-- ==== Sys2Proof/Machine/Life.lean ====
section
/-! DEFINITION. The life of a stream and of its frames (R21 to R24): assignment of an engine (R135, R136), of a run and of
buffers (R238, R242, R288); discarding a frame; freeing what a picture holds (R141, R286); removing a stream. -/

set_option Elab.async false

namespace Sys2Proof.Machine

/-! ### Sizes -/

/-- Bytes of one band of a picture (R140): coded width, bit depth, monochrome. -/
def bandBytes (codedW depth : Nat) (mono : Bool) : Nat :=
  let pitch := ceilDiv (codedW * (if depth = 8 then 1 else 2)) 256 * 256
  (if mono then 64 else 96) * pitch

/-- Bands of a picture (R140). -/
def bandCount (codedH : Nat) : Nat := ceilDiv codedH 64

/-- KiB that a band of a pool charges. -/
def bandKib (c : Sections) (k : Nat) : Nat := poSize (cfgPool c k) / 1024

/-- KiB charged by the buffer at an address. -/
def bufKib (s : State) (a : Nat) : Nat :=
  match poolOfAddr s.run a with
  | none => 0
  | some k => bandKib s.run k

/-- Bytes of a codebook buffer (R288). -/
def codebookBytes : Nat := 71936

/-- Partition charged for a slot's buffers. -/
def slotPart (s : State) (slot : Nat) : Nat := sePart (s.se slot)

/-- Configuration under which a frame runs, and its stream entry. -/
def frameBpmPart (s : State) (f : Frame) : Nat := sePart (frameSe s f)

/-! ### Decode engines (R135, R136) -/

def engineIds : List Nat := List.range 8

/-- Planned luma rate of a stream, in hundredths (R135). -/
def plannedRate (e : Bytes) : Nat := seMaxW e * seMaxH e * seMaxRate e

/-- Slots held by an engine, in order. -/
def engineSlots (s : State) (g : Nat) : List Nat :=
  (s.streams.filter (fun p => p.2.dec.engine == some g)).map (·.1)

/-- Sum of planned rates of an engine. -/
def engineLoad (s : State) (g : Nat) : Nat := sumNat ((engineSlots s g).map (fun i => plannedRate (s.se i)))

/-- Unfenced engine of least load among those with fewer than `cap` streams. -/
def engineFor (s : State) (cap : Nat) : Option Nat :=
  minByNat (engineLoad s)
    (engineIds.filter (fun g => !(mget s.engines g).fenced && decide ((engineSlots s g).length < cap)))

/-- Put a stream on an engine; beyond 64 streams its state takes a buffer of the device, without which it stays
unassigned (R136). -/
def engineTake (s : State) (slot g : Nat) : State :=
  let put (s : State) (b : Option Nat) : State := s.updDec slot (fun d => { d with engine := some g, stateBuf := b })
  if (engineSlots s g).length < 64 then put s none
  else
    match smallestPool s.run 8192 with
    | none => s
    | some k =>
      match bpmAlloc s 8 k with
      | (some a, s) => put s (some a)
      | (none, s) => s

/-- Assign one unassigned stream: fewer than 64 streams first (R135), then fewer than 128 (R136). -/
def engineAssign (s : State) (slot : Nat) : State :=
  if (s.stream slot).dec.engine.isSome then s
  else
    match engineFor s 64 with
    | some g => engineTake s slot g
    | none =>
      match engineFor s 128 with
      | some g => engineTake s slot g
      | none => s

/-- Unassigned live streams are assigned in slot order (R136). -/
def engineAssignAll : List Nat → State → State
  | [], s => s
  | i :: t, s => engineAssignAll t (if (s.stream i).live then engineAssign s i else s)

/-- BPM_FREE (R345, R346). A buffer that becomes free may be one that an unassigned stream's state waits for (R136)
(a detail DEDUCED, log 36). -/
def execBpmFree (who : Requester) (addr : Nat) (s : State) : Host.Outcome State Fault Refusal :=
  done (engineAssignAll (mkeys s.streams) (bpmRelease s who addr))

/-- Take a stream off its engine: its saved state's buffer is freed. -/
def engineDrop (s : State) (slot : Nat) : State :=
  let d := (s.stream slot).dec
  let s := match d.stateBuf with
    | none => s
    | some a => bpmRelease s 8 a
  let s := match d.engine with
    | none => s
    | some g => { s with engines := mupd s.engines g (fun e =>
        if e.cur = some slot then { e with cur := none, run := 0 } else e) }
  s.updDec slot (fun d => { d with engine := none, stateBuf := none })

/-! ### Buffers and run of a stream -/

/-- Entry size E of a stream's ring (R242). -/
def streamEntryBytes (c : Sections) (e : Bytes) : Nat :=
  match streamGraph c e 3 with
  | none => 0
  | some g => ringEntryBytes g

/-- Take the C + 1 ring buffers of a stream (R242). -/
def takeRing (s : State) (slot : Nat) : State :=
  let c := s.cfgAt slot
  let e := s.se slot
  match smallestPool c (streamEntryBytes c e) with
  | none => s
  | some k =>
    let (bufs, s) := allocMany (sePart e) k (ringSlots c e) s
    s.updStream slot (fun x => { x with kvRing := bufs })

/-- Address of the codebook buffer, taken from the partition's quota (R288). -/
def takeCodebook (s : State) (slot : Nat) : Option Nat × State :=
  match smallestPool (s.cfgAt slot) codebookBytes with
  | none => (none, s)
  | some k => bpmAlloc s (slotPart s slot) k

/-- Assign a slot: engine, ring and codebook buffers, and a run of records (R135, R238, R242, R288). -/
def streamAssign (s : State) (slot : Nat) : State :=
  let s := engineAssign s slot
  let st := s.stream slot
  let s := if st.kvRing.isEmpty then takeRing s slot else s
  let have_ := 0 < st.count && leAt (recRead s st.base) srCbAddr 8 ≠ 0
  let (cb, s) := if have_ then (some (leAt (recRead s st.base) srCbAddr 8), s) else takeCodebook s slot
  let s := if st.count = 0 then takeRun s slot else s
  let c := s.cfgAt slot
  let e := s.se slot
  let st := s.stream slot
  let gen := runGen s slot
  let s := s.updStream slot (fun x =>
    { x with gen := gen, qtabs := imageTablesOf c e, adp := none, histSeg := 0 })
  writeRun c e st.kvRing (cb.getD 0) st.base gen st.count 0 s

/-- Depth of a stream's token bucket, in 1/100 bit (R118). -/
def bucketDepth (e : Bytes) : Nat := seBurst e * 800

————

Leaving every word in place, retype all of the listing.

-- ==== Sys2Proof/Machine/Life.lean ====
section
/-! DEFINITION. The life of a stream and of its frames (R21 to R24): assignment of an engine (R135, R136), of a run and of
buffers (R238, R242, R288); discarding a frame; freeing what a picture holds (R141, R286); removing a stream. -/

set_option Elab.async false

namespace Sys2Proof.Machine

/-! ### Sizes -/

/-- Bytes of one band of a picture (R140): coded width, bit depth, monochrome. -/
def bandBytes (codedW depth : Nat) (mono : Bool) : Nat :=
  let pitch := ceilDiv (codedW * (if depth = 8 then 1 else 2)) 256 * 256
  (if mono then 64 else 96) * pitch

/-- Bands of a picture (R140). -/
def bandCount (codedH : Nat) : Nat := ceilDiv codedH 64

/-- KiB that a band of a pool charges. -/
def bandKib (c : Sections) (k : Nat) : Nat := poSize (cfgPool c k) / 1024

/-- KiB charged by the buffer at an address. -/
def bufKib (s : State) (a : Nat) : Nat :=
  match poolOfAddr s.run a with
  | none => 0
  | some k => bandKib s.run k

/-- Bytes of a codebook buffer (R288). -/
def codebookBytes : Nat := 71936

/-- Partition charged for a slot's buffers. -/
def slotPart (s : State) (slot : Nat) : Nat := sePart (s.se slot)

/-- Configuration under which a frame runs, and its stream entry. -/
def frameBpmPart (s : State) (f : Frame) : Nat := sePart (frameSe s f)

/-! ### Decode engines (R135, R136) -/

def engineIds : List Nat := List.range 8

/-- Planned luma rate of a stream, in hundredths (R135). -/
def plannedRate (e : Bytes) : Nat := seMaxW e * seMaxH e * seMaxRate e

/-- Slots held by an engine, in order. -/
def engineSlots (s : State) (g : Nat) : List Nat :=
  (s.streams.filter (fun p => p.2.dec.engine == some g)).map (·.1)

/-- Sum of planned rates of an engine. -/
def engineLoad (s : State) (g : Nat) : Nat := sumNat ((engineSlots s g).map (fun i => plannedRate (s.se i)))

/-- Unfenced engine of least load among those with fewer than `cap` streams. -/
def engineFor (s : State) (cap : Nat) : Option Nat :=
  minByNat (engineLoad s)
    (engineIds.filter (fun g => !(mget s.engines g).fenced && decide ((engineSlots s g).length < cap)))

/-- Put a stream on an engine; beyond 64 streams its state takes a buffer of the device, without which it stays
unassigned (R136). -/
def engineTake (s : State) (slot g : Nat) : State :=
  let put (s : State) (b : Option Nat) : State := s.updDec slot (fun d => { d with engine := some g, stateBuf := b })
  if (engineSlots s g).length < 64 then put s none
  else
    match smallestPool s.run 8192 with
    | none => s
    | some k =>
      match bpmAlloc s 8 k with
      | (some a, s) => put s (some a)
      | (none, s) => s

/-- Assign one unassigned stream: fewer than 64 streams first (R135), then fewer than 128 (R136). -/
def engineAssign (s : State) (slot : Nat) : State :=
  if (s.stream slot).dec.engine.isSome then s
  else
    match engineFor s 64 with
    | some g => engineTake s slot g
    | none =>
      match engineFor s 128 with
      | some g => engineTake s slot g
      | none => s

/-- Unassigned live streams are assigned in slot order (R136). -/
def engineAssignAll : List Nat → State → State
  | [], s => s
  | i :: t, s => engineAssignAll t (if (s.stream i).live then engineAssign s i else s)

/-- BPM_FREE (R345, R346). A buffer that becomes free may be one that an unassigned stream's state waits for (R136)
(a detail DEDUCED, log 36). -/
def execBpmFree (who : Requester) (addr : Nat) (s : State) : Host.Outcome State Fault Refusal :=
  done (engineAssignAll (mkeys s.streams) (bpmRelease s who addr))

/-- Take a stream off its engine: its saved state's buffer is freed. -/
def engineDrop (s : State) (slot : Nat) : State :=
  let d := (s.stream slot).dec
  let s := match d.stateBuf with
    | none => s
    | some a => bpmRelease s 8 a
  let s := match d.engine with
    | none => s
    | some g => { s with engines := mupd s.engines g (fun e =>
        if e.cur = some slot then { e with cur := none, run := 0 } else e) }
  s.updDec slot (fun d => { d with engine := none, stateBuf := none })

/-! ### Buffers and run of a stream -/

/-- Entry size E of a stream's ring (R242). -/
def streamEntryBytes (c : Sections) (e : Bytes) : Nat :=
  match streamGraph c e 3 with
  | none => 0
  | some g => ringEntryBytes g

/-- Take the C + 1 ring buffers of a stream (R242). -/
def takeRing (s : State) (slot : Nat) : State :=
  let c := s.cfgAt slot
  let e := s.se slot
  match smallestPool c (streamEntryBytes c e) with
  | none => s
  | some k =>
    let (bufs, s) := allocMany (sePart e) k (ringSlots c e) s
    s.updStream slot (fun x => { x with kvRing := bufs })

/-- Address of the codebook buffer, taken from the partition's quota (R288). -/
def takeCodebook (s : State) (slot : Nat) : Option Nat × State :=
  match smallestPool (s.cfgAt slot) codebookBytes with
  | none => (none, s)
  | some k => bpmAlloc s (slotPart s slot) k

/-- Assign a slot: engine, ring and codebook buffers, and a run of records (R135, R238, R242, R288). -/
def streamAssign (s : State) (slot : Nat) : State :=
  let s := engineAssign s slot
  let st := s.stream slot
  let s := if st.kvRing.isEmpty then takeRing s slot else s
  let have_ := 0 < st.count && leAt (recRead s st.base) srCbAddr 8 ≠ 0
  let (cb, s) := if have_ then (some (leAt (recRead s st.base) srCbAddr 8), s) else takeCodebook s slot
  let s := if st.count = 0 then takeRun s slot else s
  let c := s.cfgAt slot
  let e := s.se slot
  let st := s.stream slot
  let gen := runGen s slot
  let s := s.updStream slot (fun x =>
    { x with gen := gen, qtabs := imageTablesOf c e, adp := none, histSeg := 0 })
  writeRun c e st.kvRing (cb.getD 0) st.base gen st.count 0 s

/-- Depth of a stream's token bucket, in 1/100 bit (R118). -/
def bucketDepth (e : Bytes) : Nat := seBurst e * 800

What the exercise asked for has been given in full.